Лишь 24 октября, после того, как правительство приказало разгромить большевистскую прессу, начались военные действия — как акция защиты революции от наступления на нее. По воспоминания Троцкого, написанным в 1924 году, Ленин в итоге признал правильность этой оборонительной тактики. «Помню, огромное впечатление произвело на Ленина сообщение о том, как я вызвал письменным приказом роту Литовского полка, чтобы обеспечить выход нашей партийной и советской газеты — писал Троцкий — Ленин был в восторге, выражавшемся в восклицаниях, смехе, потираний рук. Потом он стал молчаливее, подумал и сказал: „Что ж, можно и так. Лишь бы взять власть“. Я понял, что он только в этот момент окончательно примирился с тем, что мы отказались от захвата власти путем конспиративного заговора… Одной фразы было достаточно: „Можно и так!“ Это значило: „Может быть, я и хватал иногда через край в придирчивой подозрительности, но ведь вы же понимаете?..“… У Ленина были для этого и дополнительные психологические мотивы: он все время опасался взятого Смольным слишком медленного курса, и он спешил теперь первым признать его обнаруженные на деле преимущества».

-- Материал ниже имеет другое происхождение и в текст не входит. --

-- ==== Sys2Proof/Machine/QueuedOrders.lean ====
section
/-! DEFINITION. The queued orders MOVE, REWIND and UNLOAD: their checks (R20, R21) and their joining (R22). -/

namespace Sys2Proof.Machine

/-- The refusal of a queued order by the transport condition (R20). -/
def Condition.queuedRefusal (c : Condition) : Option Status :=
  match c with
  | .loaded => none
  | .loading => some .busy
  | .unloaded | .unloading => some .notLoaded
  | .faulted => some .faulted

/-- A profile number as a frame carries it: above 15 is no number. -/
def profileNumber (x : Byte) : Option (Fin 16) := if h : x.toNat < 16 then some ⟨x.toNat, h⟩ else none

/-- The direction byte of a MOVE (R187). -/
def directionField (x : Byte) : Option Direction :=
  if x = 0 then some .forward else if x = 1 then some .reverse else none

/-- The length that a MOVE body needs with the presence bits it carries (R184, R187, log 12). -/
def moveLength (body : List Byte) : Nat := if bitAt body 1 1 then 6 else if bitAt body 1 0 then 3 else 2

/-- The profile field of a MOVE: the outer option is a bad field, the inner one an absent number (R21, R187). -/
def moveProfile (body : List Byte) : Option (Option (Fin 16)) :=
  if bitAt body 1 0 then (profileNumber (byteAt body 2)).map some else some none

/-- The distance field of a MOVE; a distance of 0 is a bad field (R21, R187). -/
def moveDistance (body : List Byte) : Option (Option Nat) :=
  if bitAt body 1 1 then (if fieldAt body 3 3 = 0 then none else some (some (fieldAt body 3 3))) else some none

/-- The order record of a MOVE body, or none for BAD FIELD (R21, R187). -/
def moveRecord (h : Head) (body : List Byte) : Option OrderRecord :=
  if body.length < moveLength body then none
  else
    match directionField (byteAt body 0), moveProfile body, moveDistance body with
    | some d, some n, some r =>
      some { kind := .move, origin := .port h.port, tag := h.tag, direction := some d, profile := n, distance := r
             arrivalUnit := some h.unit }
    | _, _, _ => none

/-- The order record of a REWIND with this profile number. -/
def rewindWith (h : Head) (n : Option (Fin 16)) : OrderRecord :=
  { kind := .rewind, origin := .port h.port, tag := h.tag, direction := none, profile := n, distance := none
    arrivalUnit := some h.unit }

/-- The order record of a REWIND body, or none for BAD FIELD (R21, R185). -/
def rewindRecord (h : Head) (body : List Byte) : Option OrderRecord :=
  match body with
  | [] => some (rewindWith h none)
  | x :: _ => (profileNumber x).map (fun n => rewindWith h (some n))

/-- The order record of an UNLOAD. -/
def unloadRecord (h : Head) : OrderRecord :=
  { kind := .unload, origin := .port h.port, tag := h.tag, direction := none, profile := none, distance := none
    arrivalUnit := some h.unit }

/-- The refusal of a record by its profile and by the capacity of the queue (R21, checks 2 and 3). -/
def joinRefusal (tables : Tables) (tr : Transport) (x : OrderRecord) : Option Status :=
  match entryServes x.kind (tables.profiles.get (x.resolve tr.selected)) with
  | none => some .badProfile
  | some _ => if queueCapacity ≤ tr.queue.length then some .queueFull else none

/-- The record no longer stands in its own arrival event (R160, log 20). -/
def OrderRecord.settled (x : OrderRecord) : OrderRecord := { x with arrivalUnit := none }

/-- The motion no longer stands in its own arrival event. -/
def Motion.settled (m : Motion) : Motion := { m with arrivalUnit := none }

/-- Slot 1 at the end of an arrival event. -/
def Slot1.settled (x : Slot1) : Slot1 :=
  match x with
  | .saved m => .saved m.settled
  | .free => .free
  | .emptyContext => .emptyContext

/-- The transport at the end of an arrival event. -/
def Transport.settled (tr : Transport) : Transport :=
  { tr with
    queue := tr.queue.map OrderRecord.settled, motion := tr.motion.map Motion.settled
    hold := { tr.hold with slot1 := tr.hold.slot1.settled } }

/-- The end of an arrival event at transport `t` (R160, log 20). -/
def endArrival (t : TransportId) (s : State) : State := s.setTr t (s.tr t).settled

/-- A sender's pending release of the transport is cancelled by its joining order (R22, R168). -/
def cancelRelease (h : Head) (t : TransportId) (s : State) : State :=
  match (s.tr t).release with
  | some r => if r.port = h.port then supersedeRelease t s else s
  | none => s

/-- The order joins the tail, its sender owns the transport, a pending release is cancelled and the take test is made
(R22, R164). -/
def joinOrder (h : Head) (t : TransportId) (x : OrderRecord) (s : State) : Result :=
  let s := cancelRelease h t (reserveFor h t s)
  let s := s.setQueue t ((s.tr t).queue ++ [x])
  mapNext (endArrival t) (finish { state := s, now := [.takeTest t] })

/-- The fifth check of a queued order, and its joining (R20 to R22). -/
def serveQueued (h : Head) (x : Option OrderRecord) (t : TransportId) (s : State) : Result :=
  match (s.tr t).condition.queuedRefusal, x with
  | some st, _ => refused h st s
  | none, none => refused h .badField s
  | none, some x =>
    match joinRefusal s.tables (s.tr t) x with
    | some st => refused h st s
    | none => joinOrder h t x s

/-- MOVE (R20 to R22, R187). -/
def execMove (h : Head) (body : List Byte) (s : State) : Result :=
  orderFrame h body .reserving false (serveQueued h (moveRecord h body)) s

/-- REWIND (R20 to R22, R185). -/
def execRewind (h : Head) (body : List Byte) (s : State) : Result :=
  orderFrame h body .reserving false (serveQueued h (rewindRecord h body)) s

/-- UNLOAD (R20 to R22). -/
def execUnload (h : Head) (s : State) : Result :=
  orderFrame h [] .reserving false (serveQueued h (some (unloadRecord h))) s

end Sys2Proof.Machine
end

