-- ==== Sys2Proof/Machine/Resets.lean ====
section
/-! DEFINITION. HARD_RESET, PART_RESET and the expiry of its hold (R18, R170 and the values-after-reset rule of each chapter). -/

namespace Sys2Proof.Machine

/-- A transport after hard reset: its blocks at their hard-reset values, its inputs as they are (R18, log 4). -/
def Transport.hardReset (tr : Transport) : Transport := resetTransport tr.lines defaultServo none

/-- HARD_RESET: every block at its hard-reset values; input lines, carrier, clock and the model's own counters as they
stand (R18, R41, R63, R83, R106, R119, R131, R142, R157, R171, R172, R174, R175, R178, log 4). -/
def execHardReset (s : State) : Result :=
  .next
    { s with
      transports := { t0 := s.transports.t0.hardReset, t1 := s.transports.t1.hardReset
                      t2 := s.transports.t2.hardReset, t3 := s.transports.t3.hardReset }
      ports := { a := resetPort s.ports.a.up, b := resetPort s.ports.b.up }
      owners := Quad.all none
      arbiter := resetArbiter
      vacuum := resetVacuum
      tables := defaultTables
      monitor := idleMonitor
      resetHold := none }

/-- A transport after PART RESET: the kept servo record gives the radii, and the snapshot is kept (R83, R119, R170). -/
def Transport.partReset (tr : Transport) (record : ServoRecord) : Transport :=
  resetTransport tr.lines record tr.snapshot

/-- A port after PART RESET: queue empty, counters 0, nothing held; line state and unit map kept (R170), and so is what
has arrived of a frame (log 30). -/
def Port.partReset (x : Port) : Port :=
  { x with tx := [], counters := zeroPortCounters, heldLost := Quad.all false }

/-- The vacuum supply after PART RESET: mode, thresholds and last pressure kept (R142). -/
def Vacuum.partReset (v : Vacuum) : Vacuum :=
  { v with blower := .off, settle := none, ready := false, economy := none }

/-- PART RESET past the arrival checks (R170). -/
def servePartReset (h : Head) (s : State) : Result :=
  .next
    { s with
      transports := { t0 := s.transports.t0.partReset s.tables.servo.t0, t1 := s.transports.t1.partReset s.tables.servo.t1
                      t2 := s.transports.t2.partReset s.tables.servo.t2, t3 := s.transports.t3.partReset s.tables.servo.t3 }
      ports := { a := s.ports.a.partReset, b := s.ports.b.partReset }
      owners := Quad.all none
      arbiter := { resetArbiter with limit := s.arbiter.limit }
      vacuum := s.vacuum.partReset
      monitor := idleMonitor
      resetHold := some { port := h.port, tag := h.tag, timer := resetHoldTime } }

/-- PART_RESET (R170). -/
def execPartReset (h : Head) (s : State) : Result := partFrame h [] (servePartReset h) s

/-- PART_RESET_HOLD_EXPIRY: the hold ends and the DONE of the PART RESET is placed (R170). -/
def execPartResetHoldExpiry (s : State) : Result :=
  match s.resetHold with
  | none => .next s
  | some x => .next (respond { port := x.port, unit := 255, tag := x.tag } .done [] { s with resetHold := none })

end Sys2Proof.Machine
end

В целом, сосредоточение всей военно-организационной работы в ВРК позволило вывести вопрос о вооруженном восстании из узких рамок внутрипартийной дискуссии, где он вызывал слишком много неразрешимых противоречий. По факту, ВРК вооружился той самой тактикой «активной обороны», против которой боролся Ленин, но которую отстаивал Тоцкий и большинство большевистских руководителей в Петрограде. «Превентивное» вооруженное выступление было фактически сорвано.
Если работа ВРК оказалась как бы выведенной за пределы внутрипартийной дискуссии о сроках и формах свержения правительства, то в самой большевистской партии эта дискуссия достигла максимального накала и привела к самому острому конфликту за всю историю революции.
После заседания ЦК 16 октября Ленин повторяет то что за несколько дней до него сделали Зиновьев и Каменев — пишет «Письмо к товарищам», еще раз излагая свои доводы и подвергая довольно жесткой экзекуции противников восстания.
Ленин не скрывает опасений, что «парочка товарищей» вносит «известную смуту» в ряды борцов. Он, таким образом, правильно оценивал масштаб колебаний партийного руководства, несмотря на то, что решение о восстании было подтверждено абсолютным большинством голосов.
Вождь объясняет колебания «растерянностью», «запуганностью» своих оппонентов. Он пишет, что все их доводы — относительно изоляции большевиков, недостатка народной поддержки за ними, громадных трудностей, стоящих перед революцией — либо не верны, либо перевешиваются теми рисками, которые влечет за собой промедление с захватом власти. Нельзя, считает Ленин, дожидаться того, что правительство и буржуазия откроют фронт, сдадут Питер или, дождавшись голодных бунтов, потопят революцию в крови.
Собственно, Ленин почти ничего не прибавляет к своим прежним тезисам о необходимости немедленного восстания. Ничего, кроме крайней остроты — на грани литературных приличий — полемики против оппонентов. «Если оставить в стороне экзекуцию несогласных, произведенную с присущей Ленину силой, то в остальном этот документ есть совершенно пустопорожнее место» — констатирует Суханов. Очевидно, Ленин считал главной причиной того, что восстание «пробуксовывает» сознательный саботаж прямых противников вооруженного свержения правительства. В действительности, работа ВРК демонстрировала лишь то, что большевики, поддержавшие ленинскую тактику на заседаниях ЦК и других партийных инстанций, рассматривали подготовку восстания как политику «активной обороны», но не нападения на позиции правительства. Ленинская атака была направлена не на главное препятствие к осуществлению его планов.
В свою очередь, Каменев и Зиновьев пытались перенять тактические приемы самого Ленина. Поскольку контроль над партийной прессой был в руках сторонников Ленина, доступ туда для полемических упражнений «парочке товарищей» был заказан. И Каменев опубликовал свое, ставшее впоследствии знаменитым, заявление в газете Горького, поскольку, по словам Суханова, в ««Рабочий путь» его для этого, разумеется, не пустили».
«Не только я и т. Зиновьев, но и ряд товарищей-практиков находят, — утверждал Каменев — что взять на себя инициативу вооруженного восстания в настоящий момент, при данном соотношении общественных сил, независимо и за несколько дней до съезда Советов было бы недопустимым, гибельным для пролетариата и революции шагом». Кроме аргументов против немедленного восстания Каменев сообщил читателям «Новой жизни», что ему «неизвестны какие-либо решения нашей партии, заключающие в себе назначение на тот или другой срок какого-либо выступления».